(The data begins)

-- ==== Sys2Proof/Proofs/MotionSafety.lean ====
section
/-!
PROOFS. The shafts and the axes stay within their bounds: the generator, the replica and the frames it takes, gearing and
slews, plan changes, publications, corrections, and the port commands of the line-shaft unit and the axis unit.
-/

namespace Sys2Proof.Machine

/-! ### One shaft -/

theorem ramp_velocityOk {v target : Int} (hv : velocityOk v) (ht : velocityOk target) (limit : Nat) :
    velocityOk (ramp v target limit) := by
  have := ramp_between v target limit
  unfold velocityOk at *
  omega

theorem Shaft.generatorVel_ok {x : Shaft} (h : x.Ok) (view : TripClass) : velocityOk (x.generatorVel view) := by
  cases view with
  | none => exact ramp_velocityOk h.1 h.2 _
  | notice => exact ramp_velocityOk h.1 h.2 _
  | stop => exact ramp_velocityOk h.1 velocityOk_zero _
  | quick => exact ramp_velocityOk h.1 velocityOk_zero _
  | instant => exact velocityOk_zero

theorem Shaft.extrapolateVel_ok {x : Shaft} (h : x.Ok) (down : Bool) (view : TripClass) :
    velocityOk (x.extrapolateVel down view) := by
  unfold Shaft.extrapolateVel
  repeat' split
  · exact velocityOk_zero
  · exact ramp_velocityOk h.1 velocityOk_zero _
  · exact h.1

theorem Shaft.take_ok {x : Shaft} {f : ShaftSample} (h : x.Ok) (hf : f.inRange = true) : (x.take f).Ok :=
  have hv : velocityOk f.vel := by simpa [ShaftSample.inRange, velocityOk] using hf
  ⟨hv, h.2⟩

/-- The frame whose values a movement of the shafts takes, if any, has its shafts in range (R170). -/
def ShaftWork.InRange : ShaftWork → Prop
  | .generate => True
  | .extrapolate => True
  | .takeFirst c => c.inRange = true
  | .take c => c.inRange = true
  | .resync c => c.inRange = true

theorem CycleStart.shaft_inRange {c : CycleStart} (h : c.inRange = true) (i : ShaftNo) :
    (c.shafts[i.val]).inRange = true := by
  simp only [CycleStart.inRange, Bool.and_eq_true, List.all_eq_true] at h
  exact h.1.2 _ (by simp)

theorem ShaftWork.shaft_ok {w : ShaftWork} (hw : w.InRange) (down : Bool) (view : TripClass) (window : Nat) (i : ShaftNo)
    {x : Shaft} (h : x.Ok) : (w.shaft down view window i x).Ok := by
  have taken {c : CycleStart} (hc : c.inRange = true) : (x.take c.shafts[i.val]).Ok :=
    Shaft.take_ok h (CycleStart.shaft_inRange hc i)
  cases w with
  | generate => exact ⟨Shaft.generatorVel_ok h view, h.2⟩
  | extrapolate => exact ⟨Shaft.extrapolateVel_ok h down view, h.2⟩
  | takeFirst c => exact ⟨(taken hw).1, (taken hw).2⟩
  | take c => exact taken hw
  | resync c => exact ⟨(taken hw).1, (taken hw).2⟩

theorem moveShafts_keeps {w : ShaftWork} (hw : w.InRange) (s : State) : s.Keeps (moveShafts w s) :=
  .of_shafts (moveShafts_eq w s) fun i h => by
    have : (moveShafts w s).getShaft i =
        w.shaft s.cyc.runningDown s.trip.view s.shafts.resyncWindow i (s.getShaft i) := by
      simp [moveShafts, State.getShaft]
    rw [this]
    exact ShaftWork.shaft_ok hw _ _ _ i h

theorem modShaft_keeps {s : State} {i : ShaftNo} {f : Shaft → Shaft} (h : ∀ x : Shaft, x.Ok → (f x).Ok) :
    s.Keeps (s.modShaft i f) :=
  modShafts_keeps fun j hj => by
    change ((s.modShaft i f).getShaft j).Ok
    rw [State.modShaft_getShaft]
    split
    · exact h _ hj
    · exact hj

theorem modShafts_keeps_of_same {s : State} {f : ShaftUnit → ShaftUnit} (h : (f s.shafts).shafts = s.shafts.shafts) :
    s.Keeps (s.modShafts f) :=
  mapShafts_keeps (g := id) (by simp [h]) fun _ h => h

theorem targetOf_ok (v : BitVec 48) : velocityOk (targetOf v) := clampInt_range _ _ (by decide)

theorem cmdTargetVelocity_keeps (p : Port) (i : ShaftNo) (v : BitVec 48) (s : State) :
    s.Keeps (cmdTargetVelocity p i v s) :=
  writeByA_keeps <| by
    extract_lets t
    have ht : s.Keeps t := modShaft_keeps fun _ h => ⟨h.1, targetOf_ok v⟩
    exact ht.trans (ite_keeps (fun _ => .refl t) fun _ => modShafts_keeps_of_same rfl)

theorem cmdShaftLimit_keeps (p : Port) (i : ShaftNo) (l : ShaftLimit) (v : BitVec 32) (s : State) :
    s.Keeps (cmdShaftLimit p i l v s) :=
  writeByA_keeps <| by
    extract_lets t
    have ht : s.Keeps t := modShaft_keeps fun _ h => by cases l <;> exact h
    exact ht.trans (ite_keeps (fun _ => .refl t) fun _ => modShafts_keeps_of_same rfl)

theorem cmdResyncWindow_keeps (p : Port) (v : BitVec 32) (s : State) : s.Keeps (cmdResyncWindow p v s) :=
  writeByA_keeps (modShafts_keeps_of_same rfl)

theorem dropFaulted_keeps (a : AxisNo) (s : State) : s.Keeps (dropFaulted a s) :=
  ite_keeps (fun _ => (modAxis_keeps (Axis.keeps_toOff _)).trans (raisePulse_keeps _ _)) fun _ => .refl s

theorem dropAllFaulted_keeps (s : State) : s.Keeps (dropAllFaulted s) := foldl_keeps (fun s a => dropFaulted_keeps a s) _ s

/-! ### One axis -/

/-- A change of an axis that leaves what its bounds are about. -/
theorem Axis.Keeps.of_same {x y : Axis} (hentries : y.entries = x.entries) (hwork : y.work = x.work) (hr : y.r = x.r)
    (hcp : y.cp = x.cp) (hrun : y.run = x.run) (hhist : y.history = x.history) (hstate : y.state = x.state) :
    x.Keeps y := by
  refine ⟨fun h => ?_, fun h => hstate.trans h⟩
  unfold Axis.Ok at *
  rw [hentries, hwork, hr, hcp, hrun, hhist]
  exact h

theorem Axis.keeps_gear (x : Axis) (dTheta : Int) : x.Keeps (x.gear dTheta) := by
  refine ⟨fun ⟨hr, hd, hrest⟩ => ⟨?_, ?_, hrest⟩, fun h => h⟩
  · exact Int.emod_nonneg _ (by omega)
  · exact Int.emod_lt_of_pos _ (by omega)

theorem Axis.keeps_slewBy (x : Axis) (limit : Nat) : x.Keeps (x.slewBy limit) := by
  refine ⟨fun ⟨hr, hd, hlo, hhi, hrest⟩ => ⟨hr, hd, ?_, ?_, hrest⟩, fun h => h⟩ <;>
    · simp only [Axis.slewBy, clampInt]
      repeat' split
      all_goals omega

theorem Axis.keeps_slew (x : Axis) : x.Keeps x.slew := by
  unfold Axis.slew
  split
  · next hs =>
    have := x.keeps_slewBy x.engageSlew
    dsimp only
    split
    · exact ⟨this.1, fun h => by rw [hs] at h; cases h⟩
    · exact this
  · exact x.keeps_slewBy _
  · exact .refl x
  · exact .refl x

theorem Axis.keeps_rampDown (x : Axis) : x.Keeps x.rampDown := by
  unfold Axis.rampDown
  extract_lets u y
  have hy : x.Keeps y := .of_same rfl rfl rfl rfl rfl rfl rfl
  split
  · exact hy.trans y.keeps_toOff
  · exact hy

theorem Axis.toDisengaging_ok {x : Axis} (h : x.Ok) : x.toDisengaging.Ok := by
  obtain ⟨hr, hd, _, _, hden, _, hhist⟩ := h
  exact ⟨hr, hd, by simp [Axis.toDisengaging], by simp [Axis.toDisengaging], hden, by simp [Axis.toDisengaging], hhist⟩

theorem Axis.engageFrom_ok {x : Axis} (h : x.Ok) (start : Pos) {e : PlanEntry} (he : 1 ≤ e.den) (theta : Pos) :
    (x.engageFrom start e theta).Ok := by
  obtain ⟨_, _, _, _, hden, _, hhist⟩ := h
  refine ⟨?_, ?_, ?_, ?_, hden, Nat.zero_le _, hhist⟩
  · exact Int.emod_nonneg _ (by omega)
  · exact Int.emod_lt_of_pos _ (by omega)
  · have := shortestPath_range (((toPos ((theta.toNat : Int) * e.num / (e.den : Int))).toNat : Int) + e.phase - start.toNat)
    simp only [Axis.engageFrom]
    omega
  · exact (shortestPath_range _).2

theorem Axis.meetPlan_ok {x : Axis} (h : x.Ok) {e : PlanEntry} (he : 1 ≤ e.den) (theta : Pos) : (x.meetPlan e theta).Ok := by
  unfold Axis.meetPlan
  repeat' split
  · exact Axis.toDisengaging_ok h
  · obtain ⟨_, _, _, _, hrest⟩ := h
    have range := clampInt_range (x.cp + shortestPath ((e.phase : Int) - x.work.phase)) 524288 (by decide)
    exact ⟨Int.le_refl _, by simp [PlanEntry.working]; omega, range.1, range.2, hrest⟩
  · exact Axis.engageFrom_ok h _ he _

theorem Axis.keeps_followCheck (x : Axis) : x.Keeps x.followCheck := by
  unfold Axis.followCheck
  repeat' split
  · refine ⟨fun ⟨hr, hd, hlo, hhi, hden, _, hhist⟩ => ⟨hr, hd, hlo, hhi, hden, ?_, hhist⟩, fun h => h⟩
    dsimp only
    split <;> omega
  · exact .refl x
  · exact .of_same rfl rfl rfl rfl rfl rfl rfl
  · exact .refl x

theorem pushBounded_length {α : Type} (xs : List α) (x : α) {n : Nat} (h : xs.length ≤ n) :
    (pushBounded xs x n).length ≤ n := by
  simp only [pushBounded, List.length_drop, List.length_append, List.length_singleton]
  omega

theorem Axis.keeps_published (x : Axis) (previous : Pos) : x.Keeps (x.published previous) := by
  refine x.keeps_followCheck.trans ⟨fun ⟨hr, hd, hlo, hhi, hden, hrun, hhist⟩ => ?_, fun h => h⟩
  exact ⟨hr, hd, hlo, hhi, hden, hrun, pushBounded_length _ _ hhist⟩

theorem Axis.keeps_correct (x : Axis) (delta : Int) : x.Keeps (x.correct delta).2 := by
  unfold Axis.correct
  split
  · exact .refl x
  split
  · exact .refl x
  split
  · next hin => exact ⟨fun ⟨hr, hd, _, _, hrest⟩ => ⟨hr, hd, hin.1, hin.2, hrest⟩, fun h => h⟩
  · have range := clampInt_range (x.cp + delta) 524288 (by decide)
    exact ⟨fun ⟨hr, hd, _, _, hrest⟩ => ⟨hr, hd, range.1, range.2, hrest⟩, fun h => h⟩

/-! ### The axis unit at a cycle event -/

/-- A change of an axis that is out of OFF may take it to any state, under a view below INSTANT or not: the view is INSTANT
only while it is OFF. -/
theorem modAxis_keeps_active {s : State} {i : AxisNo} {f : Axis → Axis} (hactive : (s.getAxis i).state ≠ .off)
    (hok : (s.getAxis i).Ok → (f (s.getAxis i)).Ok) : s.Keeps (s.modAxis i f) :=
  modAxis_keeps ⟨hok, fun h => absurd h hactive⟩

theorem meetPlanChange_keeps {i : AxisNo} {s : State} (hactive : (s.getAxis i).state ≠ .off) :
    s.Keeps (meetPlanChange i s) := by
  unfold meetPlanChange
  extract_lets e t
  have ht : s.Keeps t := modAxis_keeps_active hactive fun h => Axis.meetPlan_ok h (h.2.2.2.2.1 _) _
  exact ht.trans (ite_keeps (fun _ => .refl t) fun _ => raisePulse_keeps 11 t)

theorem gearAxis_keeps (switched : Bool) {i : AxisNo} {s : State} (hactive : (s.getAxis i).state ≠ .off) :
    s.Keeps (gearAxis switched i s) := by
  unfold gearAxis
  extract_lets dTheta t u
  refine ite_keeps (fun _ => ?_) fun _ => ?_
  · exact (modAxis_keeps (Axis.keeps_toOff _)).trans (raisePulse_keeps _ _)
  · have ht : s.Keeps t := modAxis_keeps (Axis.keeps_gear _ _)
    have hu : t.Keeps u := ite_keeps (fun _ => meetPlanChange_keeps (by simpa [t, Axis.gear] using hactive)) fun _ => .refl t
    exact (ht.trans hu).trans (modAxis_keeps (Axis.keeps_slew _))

(The data ends)

▶ **Assigned task**:
Write out, from the lines above, only those from the line with "e.phase - start.toNat)" to the line with "range.2, hrest⟩, fun h => h⟩", exactly as given, including the first and the last.

▶ **Problem solution**:
  · have := shortestPath_range (((toPos ((theta.toNat : Int) * e.num / (e.den : Int))).toNat : Int) + e.phase - start.toNat)
    simp only [Axis.engageFrom]
    omega
  · exact (shortestPath_range _).2

theorem Axis.meetPlan_ok {x : Axis} (h : x.Ok) {e : PlanEntry} (he : 1 ≤ e.den) (theta : Pos) : (x.meetPlan e theta).Ok := by
  unfold Axis.meetPlan
  repeat' split
  · exact Axis.toDisengaging_ok h
  · obtain ⟨_, _, _, _, hrest⟩ := h
    have range := clampInt_range (x.cp + shortestPath ((e.phase : Int) - x.work.phase)) 524288 (by decide)
    exact ⟨Int.le_refl _, by simp [PlanEntry.working]; omega, range.1, range.2, hrest⟩
  · exact Axis.engageFrom_ok h _ he _

theorem Axis.keeps_followCheck (x : Axis) : x.Keeps x.followCheck := by
  unfold Axis.followCheck
  repeat' split
  · refine ⟨fun ⟨hr, hd, hlo, hhi, hden, _, hhist⟩ => ⟨hr, hd, hlo, hhi, hden, ?_, hhist⟩, fun h => h⟩
    dsimp only
    split <;> omega
  · exact .refl x
  · exact .of_same rfl rfl rfl rfl rfl rfl rfl
  · exact .refl x

theorem pushBounded_length {α : Type} (xs : List α) (x : α) {n : Nat} (h : xs.length ≤ n) :
    (pushBounded xs x n).length ≤ n := by
  simp only [pushBounded, List.length_drop, List.length_append, List.length_singleton]
  omega

theorem Axis.keeps_published (x : Axis) (previous : Pos) : x.Keeps (x.published previous) := by
  refine x.keeps_followCheck.trans ⟨fun ⟨hr, hd, hlo, hhi, hden, hrun, hhist⟩ => ?_, fun h => h⟩
  exact ⟨hr, hd, hlo, hhi, hden, hrun, pushBounded_length _ _ hhist⟩

theorem Axis.keeps_correct (x : Axis) (delta : Int) : x.Keeps (x.correct delta).2 := by
  unfold Axis.correct
  split
  · exact .refl x
  split
  · exact .refl x
  split
  · next hin => exact ⟨fun ⟨hr, hd, _, _, hrest⟩ => ⟨hr, hd, hin.1, hin.2, hrest⟩, fun h => h⟩
  · have range := clampInt_range (x.cp + delta) 524288 (by decide)
    exact ⟨fun ⟨hr, hd, _, _, hrest⟩ => ⟨hr, hd, range.1, range.2, hrest⟩, fun h => h⟩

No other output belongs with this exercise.